-- ==== Sys2Proof/Laws/Step.lean ====
section
/-! SUPPORT. What one step can do: the inversion of `stepAt` into fetch, decode and execute (R205). -/

namespace Sys2Proof.Machine

variable {d : Dram} {s t : State}

/-- When a step answers a next state. -/
theorem stepAt_eq_next : stepAt d s = .next t ↔
    ∃ w i, s.fetchedWord d = some w ∧ decode w = .ok i ∧ execAt d i s = .next t := by
  unfold stepAt
  cases hw : s.fetchedWord d with
  | none => simp [raiseMemoryFault]
  | some w =>
    cases hd : decode w with
    | error e => simp [hd, raiseIllegalInstruction]
    | ok i => simp [hd]

/-- When a step traps, in the order of R208. -/
theorem stepAt_eq_fault {f : Fault} : stepAt d s = .fault f ↔
    (s.fetchedWord d = none ∧ f = .memoryFault s.pc none s.pc .word) ∨
    (∃ w e, s.fetchedWord d = some w ∧ decode w = .error e ∧ f = .illegalInstruction w s.pc) ∨
    (∃ w i, s.fetchedWord d = some w ∧ decode w = .ok i ∧ execAt d i s = .fault f) := by
  unfold stepAt
  cases hw : s.fetchedWord d with
  | none => simp [raiseMemoryFault, hw, eq_comm]
  | some w =>
    cases hd : decode w with
    | error e => simp [hd, raiseIllegalInstruction, eq_comm]
    | ok i => simp [hd]

end Sys2Proof.Machine
end

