theorem store_out_of_range (rs2 : RegIdx) (h : inRange d (offsetBy (s.reg rs1) imm.toInt) n = false) :
    store d n rs1 rs2 imm s = .fault (.memoryFault s.pc (s.fetchedWord d) (offsetBy (s.reg rs1) imm.toInt) n) := by
  rw [← storeAddress_eq_offsetBy] at h ⊢
  exact store_eq_fault.2 ⟨h, rfl⟩

/-- Settles O46: each load and store is `load` or `store` at its width, and no other instruction traps. -/
theorem dataAccessOutOfRangeFaultsAndCommitsNothing : Obligations.DataAccessOutOfRangeFaultsAndCommitsNothing :=
  atEveryDram_of_forall fun _ _ r _ _ =>
    ⟨fun h => ⟨load_out_of_range _ r h, load_out_of_range _ r h, store_out_of_range r h⟩,
      fun h => ⟨load_out_of_range _ r h, load_out_of_range _ r h, store_out_of_range r h⟩,
      fun h => ⟨load_out_of_range _ r h, load_out_of_range _ r h, store_out_of_range r h⟩,
      fun h => ⟨load_out_of_range _ r h, store_out_of_range r h⟩, fun _ _ => execAt_eq_fault.1⟩

/-! ### Faults of a step -/

/-- Settles O14: the three stages at which a step can trap, with the fetch and the access out of range. -/
theorem trapsHaveThreeOriginsAndTheirRecords : Obligations.TrapsHaveThreeOriginsAndTheirRecords := by
  refine atEveryDram_of_forall fun d s f => stepAt_eq_fault.trans (or_congr ?fetch (or_congr ?decode ?access))
  case fetch => rw [State.fetchedWord_eq_none]
  case decode => simp only [exists_and_left, exists_and_right]
  case access =>
    simp only [execAt_eq_fault, AccessFaults]
    constructor
    · rintro ⟨w, i, hw, hdec, a, n, ha, hr, rfl⟩
      exact ⟨w, i, a, n, hw, hdec, ha, hr, by rw [hw]⟩
    · rintro ⟨w, i, a, n, hw, hdec, ha, hr, rfl⟩
      exact ⟨w, i, hw, hdec, a, n, ha, hr, by rw [hw]⟩

theorem stepAt_of_illegalWord (hw : s.fetchedWord d = some w) (h : IllegalWord w) :
    stepAt d s = .fault (.illegalInstruction w s.pc) := by
  obtain ⟨e, he⟩ := exists_decode_eq_error.2 h
  exact stepAt_eq_fault.2 (.inr (.inl ⟨w, e, hw, he, rfl⟩))

/-- Only the decoder raises an IllegalInstruction, and on the word fetched. -/
theorem illegalWord_of_stepAt {w' : InstWord} {p : Word} (hw : s.fetchedWord d = some w)
    (h : stepAt d s = .fault (.illegalInstruction w' p)) : IllegalWord w := by
  obtain ⟨-, hf⟩ | ⟨v, e, hv, he, -⟩ | ⟨v, i, -, -, hexec⟩ := stepAt_eq_fault.1 h
  · cases hf
  · obtain rfl : w = v := Option.some.inj (hw.symm.trans hv)
    exact exists_decode_eq_error.1 ⟨e, he⟩
  · obtain ⟨a, n, -, -, hf⟩ := execAt_eq_fault.1 hexec
    cases hf

/-- Settles O11: the decoder's rejection, and nothing else, raises it. -/
theorem illegalWordTraps : Obligations.IllegalWordTraps :=
  atEveryDram_of_forall fun _ _ _ hw => ⟨stepAt_of_illegalWord hw, fun ⟨_, _, h⟩ => illegalWord_of_stepAt hw h⟩

/-- Settles O12: SYSTEM is no opcode of the list in item 1 of R86. -/
theorem systemInstructionsAreIllegal : Obligations.SystemInstructionsAreIllegal :=
  atEveryDram_of_forall fun _ _ _ hw hop => stepAt_of_illegalWord hw (.inl (by rw [hop]; decide))

/-- Settles O9: the third stage of the step (R205). -/
theorem stepRunsTheDecodedInstruction : Obligations.StepRunsTheDecodedInstruction :=
  atEveryDram_of_forall fun _ _ _ _ => stepAt_of_decode

/-! ### The fetch -/

/-- A fetch in range gives the little-endian value of four bytes (R46). -/
theorem State.exists_fetchedWord (h : inRange d s.pc .word = true) :
    ∃ w, s.fetchedWord d = some w ∧ w.toNat = leValue s.mem s.pc.toNat 4 := by
  refine ⟨_, State.fetchedWord_eq_some.2 ⟨h, rfl⟩, ?_⟩
  rw [BitVec.toNat_setWidth, Memory.toNat_readBytes _ _ _ (by decide)]
  exact Nat.mod_eq_of_lt (leValue_lt s.mem s.pc.toNat 4)

theorem stepAt_of_fetch_out_of_range (h : inRange d s.pc .word = false) :
    stepAt d s = .fault (.memoryFault s.pc none s.pc .word) :=
  stepAt_eq_fault.2 (.inl ⟨State.fetchedWord_eq_none.2 h, rfl⟩)

/-- Settles O10: the value of the four bytes, the first of them the lowest, or the fault of the fetch. -/
theorem fetchReadsFourBytesAtPcLittleEndian : Obligations.FetchReadsFourBytesAtPcLittleEndian := by
  refine atEveryDram_of_forall fun d s => ⟨fun h => ?_, stepAt_of_fetch_out_of_range⟩
  obtain ⟨w, hw, hval⟩ := State.exists_fetchedWord h
  have hlow : slice w 7 0 = (s.mem.byteAt s.pc.toNat).toNat := by
    have hbyte : (s.mem.byteAt s.pc.toNat).toNat < 256 := BitVec.isLt _
    simp only [slice, hval, leValue]
    omega
  exact ⟨w, hw, hval, hlow⟩

end Sys2Proof.Machine
end

section
/-! The range check, in unbounded integers and byte by byte (spec/20_memory.md R42, R43). -/

namespace Sys2Proof.Machine

variable {d : Dram} {a : Word} {n : Width}

theorem inRange_of_bytes (hd : d.Ok) (hend : a.toNat + n.bytes ≤ 2 ^ 64)
    (h : ∀ k, k < n.bytes → inRange d (a + .ofNat 64 k) .byte = true) : inRange d a n = true := by
  have hpos : 0 < n.bytes := Width.bytes_pos n
  have hfirst := h 0 hpos
  have hlast := h (n.bytes - 1) (by omega)
  have hbyte : Width.byte.bytes = 1 := rfl
  have hle : n.bytes ≤ 8 := Width.bytes_le n
  rw [inRange_iff, BitVec.toNat_add, BitVec.toNat_ofNat, hbyte] at hfirst hlast
  rw [inRange_iff]
  omega

/-- In a legal DRAM an access is in range exactly when it ends at `2^64` at the latest and each of its bytes is in range. -/
theorem inRange_iff_bytes (hd : d.Ok) : inRange d a n = true ↔ a.toNat + n.bytes ≤ 2 ^ 64 ∧
    ∀ k, k < n.bytes → inRange d (a + .ofNat 64 k) .byte = true := by
  refine ⟨fun h => ⟨?_, fun k hk => inRange_offset (k := .byte) hd h hk⟩, fun ⟨hend, h⟩ => inRange_of_bytes hd hend h⟩
  obtain ⟨-, hd, -⟩ := hd
  obtain ⟨-, hhi⟩ := (inRange_iff ..).1 h
  omega

/-- Settles O43: the check compares integers, and a legal DRAM ends at `2^64` at the latest. -/
theorem rangeCheckIsInUnboundedIntegers : Obligations.RangeCheckIsInUnboundedIntegers := by
  refine fun d a n => ⟨inRange_iff d a n, fun hd hwrap => ?_, inRange_iff_bytes, fun m => Memory.read_eq_none,
    fun m v => Memory.write_eq_none, fun s => State.fetchedWord_eq_none⟩
  rw [Bool.eq_false_iff, ne_eq, inRange_iff_bytes hd]
  exact fun ⟨hend, _⟩ => absurd hend (Nat.not_le_of_lt hwrap)

end Sys2Proof.Machine
end

section
/-! The first fetch after a load reads the head of the image (spec/70_reset_and_hazards.md R231). -/

namespace Sys2Proof.Machine

variable {p : Params}

/-- A legal DRAM has room for the first fetch. -/
theorem State.boot_inRange_pc (hp : p.dram.Ok) : inRange p.dram (State.boot p).pc .word = true := by
  obtain ⟨-, -, hsize⟩ := hp
  rw [State.boot_pc, inRange_iff, Width.bytes]
  omega

theorem leValue_four (m : Memory) (a : Nat) : leValue m a 4 = (m.byteAt (a + 0)).toNat + 256 * (m.byteAt (a + 1)).toNat +
    256 ^ 2 * (m.byteAt (a + 2)).toNat + 256 ^ 3 * (m.byteAt (a + 3)).toNat := by
  simp only [leValue, Nat.add_zero, Nat.add_assoc, Nat.reduceAdd]
  ring

/-- Settles O20: the fetch is at `DRAM_BASE`, where the boot memory holds the image. -/
theorem firstInstructionIsTheImagesFirstWord : Obligations.FirstInstructionIsTheImagesFirstWord := by
  intro p b0 b1 b2 b3 image rest hp himage
  obtain ⟨w, hw, hval⟩ := State.exists_fetchedWord (State.boot_inRange_pc hp)
  have hbyte (k : Nat) (hk : k < 4) :
      (State.boot p).mem.byteAt (p.dram.base.toNat + k) = imageContents (b0 :: b1 :: b2 :: b3 :: image) rest k := by
    obtain ⟨-, -, hsize⟩ := hp
    rw [State.boot_byteAt (by omega), himage]
  refine ⟨w, hw, ?_⟩
  rw [hval, leValue_four, State.boot_pc, hbyte 0 (by decide), hbyte 1 (by decide), hbyte 2 (by decide), hbyte 3 (by decide)]
  rfl

end Sys2Proof.Machine
end

section
/-! An instruction's `rd` field decides which register it writes, and nothing else (spec/10_state.md R22). -/

namespace Sys2Proof.Machine

variable {d : Dram} {i : Instr} {s t : State} {rd : RegIdx}

theorem dataAccess_setDest : dataAccess (setDest rd i) s = dataAccess i s := by
  cases i <;> rfl

theorem execAt_setDest_eq_fault {f : Fault} : execAt d (setDest rd i) s = .fault f ↔ execAt d i s = .fault f := by
  rw [execAt_eq_fault, execAt_eq_fault, AccessFaults, AccessFaults, dataAccess_setDest]

/-- An instruction with an `rd` field commits one value and one pc, whatever register the field names. -/
theorem exists_execAt_setDest_eq_next {r : RegIdx} (hd : destOf i = some r) (h : execAt d i s = .next t) :
    ∃ v target, t = (s.setReg r v).setPc target ∧
      ∀ rd, execAt d (setDest rd i) s = .next ((s.setReg rd v).setPc target) := by
  cases i with
  | lb | lh | lw | ld | lbu | lhu | lwu =>
    cases hd
    obtain ⟨hr, rfl⟩ := load_eq_next.1 h
    exact ⟨_, _, rfl, fun rd => load_eq_next.2 ⟨hr, rfl⟩⟩
  | beq | bne | blt | bge | bltu | bgeu | fence | sb | sh | sw | sd => cases hd
  | _ => cases hd; cases h; exact ⟨_, _, rfl, fun _ => rfl⟩

/-- Settles O23: with `rd` = x0 the commit drops its value, and the value and the pc committed are those of any other `rd`. -/
theorem writesToX0AreDiscarded : Obligations.WritesToX0AreDiscarded := by
  refine atEveryDram_of_forall fun d => ⟨State.reg_zero, fun s => State.setReg_zero s, fun i s rd hd =>
    ⟨fun f => execAt_setDest_eq_fault.symm, fun t h => ?_⟩⟩
  obtain ⟨v, target, rfl, hset⟩ := exists_execAt_setDest_eq_next hd h
  rw [State.setReg_zero]
  exact ⟨fun _ => rfl, _, hset rd, rfl, by simp, fun r hr => by simp [hr]⟩

end Sys2Proof.Machine
end

section
/-! Runs: the first trap ends a run, and a run of a fixed point takes all its steps (spec/60_exceptions.md R207;
spec/70_reset_and_hazards.md R233). -/

namespace Sys2Proof.Machine

variable {step : Stepper} {d : Dram} {s t b : State} {f : Fault} {k m : Nat}

theorem run_succ_of_next (h : step s = .next t) : run step (k + 1) s = run step k t := by rw [run, h]

theorem run_succ_of_fault (h : step s = .fault f) : run step (k + 1) s = .firstTrap f s := by rw [run, h]

/-- All that a run of at least one step that ends in a trap can do first. -/
theorem run_succ_eq_firstTrap (h : run step (k + 1) s = .firstTrap f b) :
    (step s = .fault f ∧ b = s) ∨ ∃ t, step s = .next t ∧ run step k t = .firstTrap f b := by
  rw [run] at h
  cases hs : step s with
  | next t => rw [hs] at h; exact .inr ⟨t, rfl, h⟩
  | fault g => rw [hs] at h; cases h; exact .inl ⟨rfl, rfl⟩
  | refused r => rw [hs] at h; cases h

theorem step_eq_fault_of_run (h : run step k s = .firstTrap f b) : step b = .fault f := by
  induction k generalizing s with
  | zero => cases h
  | succ k ih =>
    obtain ⟨hs, rfl⟩ | ⟨t, -, ht⟩ := run_succ_eq_firstTrap h
    · exact hs
    · exact ih ht

/-- The state before the trap is reached by fewer steps, none of which traps. -/
theorem exists_run_eq_steps (h : run step k s = .firstTrap f b) : ∃ j, j < k ∧ run step j s = .steps b := by
  induction k generalizing s with
  | zero => cases h
  | succ k ih =>
    obtain ⟨-, rfl⟩ | ⟨t, hs, ht⟩ := run_succ_eq_firstTrap h
    · exact ⟨0, k.succ_pos, rfl⟩
    · obtain ⟨j, hj, hrun⟩ := ih ht
      exact ⟨j + 1, Nat.succ_lt_succ hj, (run_succ_of_next hs).trans hrun⟩

/-- A longer run ends at the same trap. -/
theorem run_eq_firstTrap_of_le (h : run step k s = .firstTrap f b) (hm : k ≤ m) : run step m s = .firstTrap f b := by
  induction k generalizing s m with
  | zero => cases h
  | succ k ih =>
    obtain ⟨m, rfl⟩ : ∃ m', m = m' + 1 := Nat.exists_eq_add_one.2 (by omega)
    obtain ⟨hs, rfl⟩ | ⟨t, hs, ht⟩ := run_succ_eq_firstTrap h
    · exact run_succ_of_fault hs
    · exact (run_succ_of_next hs).trans (ih ht (Nat.le_of_succ_le_succ hm))

/-- Settles O25: whatever the step function is, by induction on the length of the run. -/
theorem aRunStopsAtItsFirstTrap : Obligations.ARunStopsAtItsFirstTrap :=
  atEveryDram_of_forall fun _ _ _ _ _ h =>
    ⟨step_eq_fault_of_run h, exists_run_eq_steps h, fun _ => run_eq_firstTrap_of_le h⟩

* Exercise goal:
What do the lines above say from the one containing "Obligations.FetchReadsFourBytesAtPcLittleEndian := by" down to the one containing "obtain ⟨w, hw, hval⟩ := State.exists_fetchedWord h"? Return them exactly, both end lines included, and only them.

* Solution:
theorem fetchReadsFourBytesAtPcLittleEndian : Obligations.FetchReadsFourBytesAtPcLittleEndian := by
  refine atEveryDram_of_forall fun d s => ⟨fun h => ?_, stepAt_of_fetch_out_of_range⟩
  obtain ⟨w, hw, hval⟩ := State.exists_fetchedWord h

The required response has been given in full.